Jaime Reyes (Xolo Maridueña) has just returned from college to his very quirky, his oh so very very quirky, family in DC’s version of Florida. A college degree means very little apart from student loan when you’re from a brown and poor family – however quirky it may be – so Jaime has a life of crappy servitude to look forward to, like many of us. A series of accidents leads him on the path to Destiny, though, and he’s soon starting in on the superhero business when an ancient alien symbiote chooses him as its new host, turning him into what we’ll just call the Blue Beetle. He certainly has better symbiote luck as his colleagues over at Marvel.
Evil rich white villain Vicoria Kord (Susan Sarandon) wants control over the symbiote to build an army of OMACs – stupidly without the mohawks so important to that role - so Jaime and his oh so very quirky family have a bit of an uphill battle in front of them. On the plus side, Jaime also gets his mandatory love interest in form of Victoria’s niece Jenny (Bruna Marquezine), who, not being white and young and hot, gets a rich but not evil exception.
Angel Manuel Soto’s Blue Beetle is a sometimes fun, sometimes frustrating and generally pretty likeable attempt at a superhero movie, never to be followed up by DC of course. I really do appreciate that it tries to add a bit of talk about class to its typically US-centric thinking about race, and how much it lacks mean-spiritedness even when talking about the groups it is okay to be rather essentialist about when one is in the trenches of the US culture wars. Of course, part of its use of class fantasizes about some inherent goodness and solidarity of the poor amongst one another, which is about as kitschy and untruthful a portrayal of the actual experience of being poor as possible. Fun fact: a lot of poor people suck as much as most rich people, they just don’t have the power to express that as destructively.
On the other hand, I’m now complaining that a superhero movie’s politics are lacking in subtlety; newsflash for me: superheroes aren’t subtle, aren’t meant to be subtle, and should be praised for actually putting some effort into politics beyond mere representation, so Blue Beetle certainly deserves that.
Rather more easy for me to appreciate about the film is its total aesthetic focus on garish neon colours, where nothing isn’t made better by glowing. There’s a verve and energy to the visual style that certainly helps provide the action set pieces with a very individual look and some personality.
Part of that personality is somewhat goofy, but then, one of the script’s main problems is that it wants to be funny more often than it actually is, a problem that isn’t helped by a tendency to repeat jokes in slightly revised form sometimes three scenes after another.
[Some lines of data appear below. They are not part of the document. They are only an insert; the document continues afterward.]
/-- What `resolveAccount` leaves as it stands: everything but accounts, causes. -/
@[simp] theorem resolveAccount_keeps (i : Fin 12) (proven : Bool) (mass : Nat) (s : State) :
    (resolveAccount i proven mass s).powered = s.powered
    ∧ (resolveAccount i proven mass s).now = s.now
    ∧ (resolveAccount i proven mass s).port = s.port
    ∧ (resolveAccount i proven mass s).runs = s.runs
    ∧ (resolveAccount i proven mass s).released = s.released
    ∧ (resolveAccount i proven mass s).quality = s.quality
    ∧ (resolveAccount i proven mass s).channels = s.channels
    ∧ (resolveAccount i proven mass s).scan = s.scan
    ∧ (resolveAccount i proven mass s).stroke = s.stroke
    ∧ (resolveAccount i proven mass s).points = s.points
    ∧ (resolveAccount i proven mass s).header = s.header
    ∧ (resolveAccount i proven mass s).pumps = s.pumps
    ∧ (resolveAccount i proven mass s).pendingDuty = s.pendingDuty
    ∧ (resolveAccount i proven mass s).trips = s.trips
    ∧ (resolveAccount i proven mass s).monitors = s.monitors
    ∧ (resolveAccount i proven mass s).dueValues = s.dueValues
    ∧ (resolveAccount i proven mass s).tripTest = s.tripTest
    ∧ (resolveAccount i proven mass s).terminals = s.terminals
    ∧ (resolveAccount i proven mass s).levels = s.levels
    ∧ (resolveAccount i proven mass s).clock = s.clock
    ∧ (resolveAccount i proven mass s).supply = s.supply
    ∧ (resolveAccount i proven mass s).pending = s.pending := by
  and_intros <;> dsimp only [resolveAccount]
  all_goals (repeat' split)
  all_goals simp

/-- What `resolveManual` leaves as it stands: everything but points. -/
@[simp] theorem resolveManual_keeps (q : Fin 4) (proven : Bool) (mass : Nat) (s : State) :
    (resolveManual q proven mass s).powered = s.powered
    ∧ (resolveManual q proven mass s).now = s.now ∧ (resolveManual q proven mass s).port = s.port
    ∧ (resolveManual q proven mass s).accounts = s.accounts
    ∧ (resolveManual q proven mass s).runs = s.runs
    ∧ (resolveManual q proven mass s).released = s.released
    ∧ (resolveManual q proven mass s).quality = s.quality
    ∧ (resolveManual q proven mass s).channels = s.channels
    ∧ (resolveManual q proven mass s).scan = s.scan
    ∧ (resolveManual q proven mass s).stroke = s.stroke
    ∧ (resolveManual q proven mass s).header = s.header
    ∧ (resolveManual q proven mass s).pumps = s.pumps
    ∧ (resolveManual q proven mass s).pendingDuty = s.pendingDuty
    ∧ (resolveManual q proven mass s).trips = s.trips
    ∧ (resolveManual q proven mass s).monitors = s.monitors
    ∧ (resolveManual q proven mass s).dueValues = s.dueValues
    ∧ (resolveManual q proven mass s).tripTest = s.tripTest
    ∧ (resolveManual q proven mass s).causes = s.causes
    ∧ (resolveManual q proven mass s).terminals = s.terminals
    ∧ (resolveManual q proven mass s).levels = s.levels
    ∧ (resolveManual q proven mass s).clock = s.clock
    ∧ (resolveManual q proven mass s).supply = s.supply
    ∧ (resolveManual q proven mass s).pending = s.pending := by
  and_intros <;> dsimp only [resolveManual]
  all_goals (repeat' split)
  all_goals simp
Timing is a bit of a problem for the film in general: some dialogue lines seem curiously misplaced, coming a scene or thirty seconds too early or too late for full effect. There’s a sloppiness here that surprises on this budget level. If this sloppiness is caused by the script or by the film’s editing is anyone’s guess. It’s a bit of a shame, too, for despite my gripes, there’s quite bit of fun to be had with Blue Beetle. If it were a bit tighter, it would probably even be a whole lot of that.